[SEEK-Taxon] thoughts and notes from meeting in portugal

Fri Oct 31 15:41:51 PST 2003

Howdy everyone,

I spent some time writing up my impressions of what was said during my
little presentation in portugal last week.  If you're feeling so
inclined, please look this over and let me know if it jibes with what you
remember.  If you have any amendments, let me know.  I'll incorporate them
and commit the whole thing to CVS.

Happy Halloween!
Dave.

Thoughts and rememberences of my presentation to the Taxon Group in
Portugal.

I started out a the end of the Oct 22nd by giving a brief introduction on
what the SMS group has been doing.  I discussed GEON and how it was being
used to map data sets onto ontologies and how mapping other ontologies to
the first allows the data to be viewed through the different mapped
ontologies.  I also discussed the paper by Shawn and Bertram on the
generic framework for semantic registration of scientific data.
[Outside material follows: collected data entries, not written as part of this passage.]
-- ==== Sys2Proof/Tests/Slice0.lean ====
section
/-! SUPPORT. Tests: expected values are those of 95_test_vectors.md and the worked examples of the rules (named in
each comment), and witnesses that the hypotheses of the statements can be met together. -/

namespace Sys2Proof.Tests

open Sys2Proof Sys2Proof.Machine

/-! ### Well-formedness: one ill-formed term for each check, which the check refuses -/

theorem test_wf_writecode_narrow : (Instr.writecode 4 2).wf = false := by decide
theorem test_wf_writecode_wide : (Instr.writecode 4 13).wf = false := by decide
theorem test_wf_readcode_narrow : (Instr.readcode 2).wf = false := by decide
theorem test_wf_readcode_wide : (Instr.readcode 13).wf = false := by decide
theorem test_wf_subblock_empty : (Instr.subblock []).wf = false := by decide
theorem test_wf_subblock_long : (Instr.subblock (List.replicate 256 0)).wf = false := by
  simp only [Instr.wf, List.length_replicate]; decide
theorem test_wf_reserved_is_decode : (Instr.cmdReserved 0x01#7).wf = false := by decide
theorem test_wfIn_lit : (Instr.lit 4).wfIn ⟨2, 6, false⟩ = false := by decide
theorem test_wfIn_dict_unassigned : (Instr.dict 7).wfIn ⟨2, 7, true⟩ = false := by decide
theorem test_wfIn_dict_reserved : (Instr.dict 5).wfIn ⟨2, 7, true⟩ = false := by decide
theorem test_wfIn_defer_full : Instr.defer.wfIn ⟨2, 4096, true⟩ = false := by decide
theorem test_wfIn_defer_no_prev : Instr.defer.wfIn ⟨2, 6, false⟩ = false := by decide
theorem test_wfIn_badcode_assigned : (Instr.badcode 6).wfIn ⟨2, 7, true⟩ = false := by decide
theorem test_wfIn_eData_clear : (Instr.eData 4).wfIn ⟨2, 7, true⟩ = false := by decide
theorem test_wfIn_resolve_unassigned : (Instr.resolve 7).wfIn ⟨2, 7, true⟩ = false := by decide
theorem test_ctx_m_range : Ctx.ok ⟨9, 600, false⟩ = false := by decide
theorem test_ctx_d_range : Ctx.ok ⟨2, 5, false⟩ = false := by decide

/-! ### Decoding: words written out from 30_encoding.md -/

theorem test_decode_cmd_decode : decodeTableWord 8 0x81 = some .decode := by decide
theorem test_decode_cmd_encode : decodeTableWord 8 0x82 = some .encode := by decide
theorem test_decode_cmd_nop : decodeTableWord 8 0x01 = some (.cmdNop 0x01#7) := by decide
theorem test_decode_cmd_nop_top : decodeTableWord 8 0x7F = some (.cmdNop 0x7F#7) := by decide
theorem test_decode_cmd_op0 : decodeTableWord 8 0x80 = some (.cmdReserved 0x00#7) := by decide
theorem test_decode_cmd_op3 : decodeTableWord 8 0x83 = some (.cmdReserved 0x03#7) := by decide
theorem test_decode_cmd_bit2 : decodeTableWord 8 0x85 = some (.cmdReserved 0x05#7) := by decide
-- `#4/3`, `#5/4`, `#3/3`, `#6/3`, `#8/4`, `#7/3`, with m = 2 (R113 notation, least significant bit first)
theorem test_decode_clear : decode ⟨2, 6, false⟩ (.code [false, false, true]) = .ok .clear := by decide
theorem test_decode_end_wide : decode ⟨2, 9, true⟩ (.code [true, false, true, false]) = .ok .endCode := by decide
theorem test_decode_lit : decode ⟨2, 6, true⟩ (.code [true, true, false]) = .ok (.lit 3#8) := by decide
theorem test_decode_dict : decode ⟨2, 7, true⟩ (.code [false, true, true]) = .ok (.dict 6#12) := by decide
theorem test_decode_defer : decode ⟨2, 8, true⟩ (.code [false, false, false, true]) = .ok .defer := by decide
theorem test_decode_badcode : decode ⟨2, 6, false⟩ (.code [true, true, true]) = .ok (.badcode 7#12) := by decide
theorem test_decode_no_prev : decode ⟨2, 6, false⟩ (.code [false, true, true]) = .ok (.badcode 6#12) := by decide
theorem test_decode_wrong_width : decode ⟨2, 8, true⟩ (.code [false, true, true]) = .error .wrongWidth := by decide
theorem test_decode_clear_m8 : decode ⟨8, 258, false⟩
    (.code [false, false, false, false, false, false, false, false, true]) = .ok .clear := by decide
theorem test_decode_subblock : decode ⟨2, 6, false⟩ (.frame [0x02#8, 0x84#8, 0x8F#8, 0x00#8]) =
    .ok (.subblock [0x84#8, 0x8F#8]) := by decide
theorem test_decode_term : decode ⟨2, 6, false⟩ (.frame [0x00#8, 0xAA#8]) = .ok .term := by decide
-- 95_test_vectors.md 1.2: `05 84 8F 05` declares 5 bytes where 3 remain
theorem test_decode_overrun : decode ⟨2, 6, false⟩ (.frame [0x05#8, 0x84#8, 0x8F#8, 0x05#8]) = .error .overrun := by
  decide
theorem test_decode_no_terminator : decode ⟨2, 6, false⟩ (.frame []) = .error .noLengthByte := by decide

-- encodings, from the same formats
theorem test_encode_clear_wide : encode ⟨2, 9, true⟩ .clear = .code [false, false, true, false] := by decide
theorem test_encode_reserved : encode ⟨2, 6, false⟩ (.cmdReserved 0x03#7) = .cmd 0x83#8 := by decide
theorem test_encode_subblock : encode ⟨2, 6, false⟩ (.subblock [0x84#8]) = .frame [0x01#8, 0x84#8] := by decide

-- R15's table and R30 D: widths at the thresholds of 3.5 (m = 2)
theorem test_width_table : [6, 7, 8, 15, 16, 255, 256, 2047, 2048, 4095, 4096].map Wd =
    [3, 3, 4, 4, 5, 8, 9, 11, 12, 12, 12] := by decide

/-! ### Small states -/

/-- What a next state holds, by a view of it. -/
def after {α : Type} (o : Host.Outcome State Fault Refusal) (f : State → α) : Option α :=
  match o with
  | .next t => some (f t)
  | _ => none

/-- Parameters latched for m = 2 (R104). -/
def lat2 (op : Op) (width height ilen : Word) : Latched :=
  { op := op, m := 2, clear := 4, endCode := 5, firstFree := 6, intl := false, nr := false
    wid := width, hgt := height, ilen := ilen, n := width.toNat * height.toNat }

/-- A small machine with 100-byte buffers. -/
def small : State := State.resetWith ⟨100, 100, 100⟩ [] 0 ⟨[], 0⟩ 0

/-- The host registers of Program A, written (95_test_vectors.md 8.1). -/
def regsA : HostRegs :=
  { HostRegs.reset with
    cfg := 0x02, cfgWritten := true, width := 10, widthWritten := true
    height := 1, heightWritten := true, inLen := 5, inLenWritten := true }

/-- The same registers while a transaction runs. -/
def busyRegs : HostRegs := { regsA with status := statusRunning }

/-- Program A's IN: `03 84 8F 05 00`. -/
def inA : Memory 8 := ⟨[(0, 0x03), (1, 0x84), (2, 0x8F), (3, 0x05), (4, 0x00)], 0⟩

/-- Program A before its first access to CMD. -/
def idleA : State := { small with regs := regsA, inp := inA }

/-- Program A in a given phase. -/
def runA (p : Phase) : State := { idleA with regs := busyRegs, phase := p, lat := lat2 .decode 10 1 5 }

/-- Program A after `#4/3 #0/3 #6/3`: D = 7, entry 6 = (0, 0), PREV = 6, three indices stored, 9 bits read. -/
def decA : State :=
  { runA .lzwdec with
    dec := ⟨7, .reading, 6, true, 3⟩
    unp := ⟨5, 5, 3, 9⟩
    pay := ⟨[(0, 0x84), (1, 0x8F), (2, 0x05)], 0⟩
    out := ⟨[(0, 0), (1, 0), (2, 0)], 0⟩
    prefixMem := ⟨[(6, 0)], 0⟩
    suffixMem := ⟨[(6, 0)], 0⟩ }

/-- Program B (8.2) in phase ENCODE before step 4 of the trace of 3.3: IPOS = 4, CUR = 6. -/
def encB : State :=
  { small with
    regs := { busyRegs with inLen := 8, width := 4, height := 2 }
    phase := .encode
    lat := lat2 .encode 4 2 8
    enc := ⟨8, 7, 4, 6, false⟩
    pk := ⟨0x04, 3, 1, 0⟩
    inp := ⟨[(0, 0), (1, 1), (2, 0), (3, 1), (4, 0), (5, 1), (6, 0), (7, 1)], 0⟩
    out := ⟨[(1, 0x44)], 0⟩
    prefixMem := ⟨[(6, 0), (7, 1)], 0⟩
    suffixMem := ⟨[(6, 1), (7, 0)], 0⟩ }

/-- An encoder one insertion from the cap. -/
def encFull (nr : Bool) : State :=
  { encB with
    lat := { lat2 .encode 4 2 8 with nr := nr }
    enc := ⟨4095, 4094, 1, 1, false⟩
    pk := ⟨0, 0, 0, 0⟩ }

/-! ### The command interface (95_test_vectors.md section 7) -/

theorem test_start_status : after (exec .decode idleA) (fun t => (t.regs.status, t.phase, t.lat.m, t.lat.wid)) =
    some (0x0001#16, Phase.check, 2#4, 10#32) := by decide
theorem test_start_unwritten : after (exec .decode small) (fun t => t.phase) = none := by decide
theorem test_encode_start_constants : after (exec .encode { idleA with regs := { regsA with cfg := 0x28 } })
    (fun t => (t.lat.clear, t.lat.endCode, t.lat.firstFree, t.lat.nr, t.lat.op)) =
    some (256#9, 257#9, 258#9, true, Op.encode) := by decide
theorem test_start_busy : after (exec .decode (runA .lzwdec)) (fun t => t.phase) = none := by decide
theorem test_nop_busy : after (exec (.cmdNop 1) (runA .lzwdec)) (fun t => t.phase) = some .lzwdec := by decide
theorem test_write_width_busy : after (hostAccess (.writeWidth 3) (runA .lzwdec))
    (fun t => (t.regs.width, t.lat.wid)) = some (3#32, 10#32) := by decide
theorem test_write_cfg_reserved_bits : after (hostAccess (.writeCfg 0xFF) small) (fun t => t.regs.cfg) =
    some 0x3F#8 := by decide
-- R320: a step consumes the host's next access and makes it
theorem test_step_takes_access : after (step { idleA with host := [.writeWidth 3, .readWidth] })
    (fun t => (t.regs.width, t.host)) = some (3#32, [.readWidth]) := by decide
-- R32: CFG[7:6] read 0 before CFG is written too; R56: no host write changes STATUS
theorem six_bits : ∀ v : BitVec 6, v.setWidth 32 &&& 0xFFFFFFC0#32 = 0#32 := by decide
theorem test_read_cfg_unwritten : after (hostAccess .readCfg small) (fun t => t.rdata &&& 0xFFFFFFC0#32) = some 0#32 :=
  congrArg some (six_bits _)
theorem test_write_status : after (hostAccess (.writeStatus 5) (runA .lzwdec)) (fun t => t.regs.status) =
    some 0x0001#16 := by decide
theorem test_first_step_runs : after (step (State.reset.withFetchWord 8 0x81)) (fun t => (t.phase, t.regs.status)) =
    some (Phase.check, 0x0001#16) := by decide

/-! ### Phase CHECK and the ends (3.7, section 4) -/

theorem test_check_passes : after (blockStep (runA .check)) (fun t => (t.phase, t.lat.n)) =
    some (Phase.deframe, 10) := by decide
theorem test_check_mcs_first : after (blockStep { runA .check with lat := { lat2 .decode 0 1 5 with m := 1 } })
    (fun t => t.regs.status) = some 0x010E#16 := by decide
theorem test_check_negative_height : after (blockStep { runA .check with lat := lat2 .decode 3 (-1) 5 })
    (fun t => t.regs.status) = some 0x0816#16 := by decide
theorem test_check_encode_mcs : after (blockStep { runA .check with lat := { lat2 .encode 3 1 3 with m := 9 } })
    (fun t => t.regs.status) = some 0x0916#16 := by decide
theorem test_check_encode_length : after (blockStep { runA .check with lat := lat2 .encode 3 1 2 })
    (fun t => t.regs.status) = some 0x0D1E#16 := by decide
theorem test_check_encode_index : after (blockStep { runA .check with
      lat := lat2 .encode 3 1 3, inp := ⟨[(0, 0), (1, 1), (2, 4)], 0⟩ })
    (fun t => (t.regs.status, t.regs.outLen)) = some (0x0A16#16, 0#32) := by decide
theorem test_check_encode_opens : after (blockStep { runA .check with
      lat := lat2 .encode 4 2 8, inp := encB.inp })
    (fun t => (t.phase, t.pk.acc, t.pk.nacc, t.enc.esize, t.enc.ipos)) =
    some (Phase.encode, 0x04#8, 3#3, 6#13, 1#32) := by decide
theorem test_finish_decode : after (exec .finishDecode { decA with dec := { decA.dec with ocount := 10 } })
    (fun t => (t.regs.status, t.regs.outLen, t.regs.inConsumed, t.phase)) =
    some (0x0002#16, 10#32, 5#32, Phase.idle) := by decide
theorem test_finish_decode_count : after (exec .finishDecode decA) (fun t => t.regs.status) = some 0x0C1E#16 := by
  decide
theorem test_finish_encode : after (exec .finishEncode { encB with pk := ⟨0, 0, 3, 5⟩ })
    (fun t => (t.regs.status, t.regs.outLen, t.regs.inConsumed)) = some (0x0002#16, 5#32, 8#32) := by decide
theorem test_abort : after (exec (.abort .frameOverrun) decA)
    (fun t => (t.regs.status, t.regs.outLen, t.phase, t.out.cells)) = some (0x020E#16, 0#32, Phase.idle, []) := by
  decide
theorem test_reset_busy : after (exec .reset decA) (fun t => (t.regs.status, t.phase, t.regs.cfgWritten)) =
    some (0x0000#16, Phase.idle, false) := by decide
The reaction to these projects ranged from "Let's do that!" to "That won't
scale to the taxonomic domain."  My feeling is that blindly running a
description logic classifier on multiple taxonomies of hundreds of
thousands of nodes probably won't scale.  However, it's not apparent to me
that we'd ever need to do that. It may be the case that we can work with
subsets of the taxonomies to keep the scaling issues under control.  This
needs further investigation.

The next time we met, Oct 24th, I gave some simple demos of how Protege
works with OWL, and slightly scratched the surface of what OWL actually
looks like and how it relates to things like RDF and RDF Schema.  Issues
of scalability arose again, especially when talking about using Protege as
a visualization tool.  Another question arose about whether biological
taxonomies really are ontologies, and whether or not an ontology language
is necessary.  This was another topic that needed more investigation.

The biggest bone of contention was over how to do the mapping between
taxonomies.  In GEON, the mappings are fairly simple.  In the taxonomic
world, it's much harder, and trying to figure out a sensible way to do the
mappings is perhaps the hardest part of the problem.  OWL by itself
doesn't help figure out how the mappings should be done.  However, it does
provide an easy way to state mappings in a way which doesn't depend on
knowing the internals of some piece of software.

It seemed that there was some concensus that OWL would not make a good
internal representation for whatever repository the taxon group was
building.  But creating OWL wrappers for representing information that
might go into the repository and come out of the repository seemed
worthwhile.

The possibility of using OWL (or RDF Schema) to provide unique identifiers
for taxonomic concepts met with some support - the alternative being
Digital Object Identifiers (http://www.doi.org/).  A comparison of these
two would be nice.

We ended with a list of potential next steps (I may have expanded this
list a bit...):

  1.  try doing something like GEON in the taxonomic domain
    a.  register data to one taxonomy - say ITIS
    b.  map ITIS to another taxonomy - say species 2000
    c.  see how far it can scale, and how useful it is

  2.  check the feasibility of using OWL as a representation for the
        taxonomic concept repository
    a.  outputting query responses in owl
    b.  owl as a source of input into the repository

  3.  define the operations on the repository and representation of
        the information in the repository in a way useful to the
        semantic mediation group
    a.  business rules describing legal operations
    b.  formalizing different types of equality among taxa
    c.  formalizing vocabulary such as synonym, pro parte, etc.

  4.  make an ontological representation of the xml schema being built
        to facilitate transformations between XML conforming to the schema
        and an OWL representation

  5.  Build tools to show the usefulness of an ontological representation
    a.  consistency checkers for data providers
    b.  navigators to link data sources together

In addition to this list, a few other areas for exploration arose after
lunch:

1.  Looking at ways to share information about how taxa overlap.
2.  Helping out with the various XSLT tasks which will arise
    once we get to pouring data into the repository.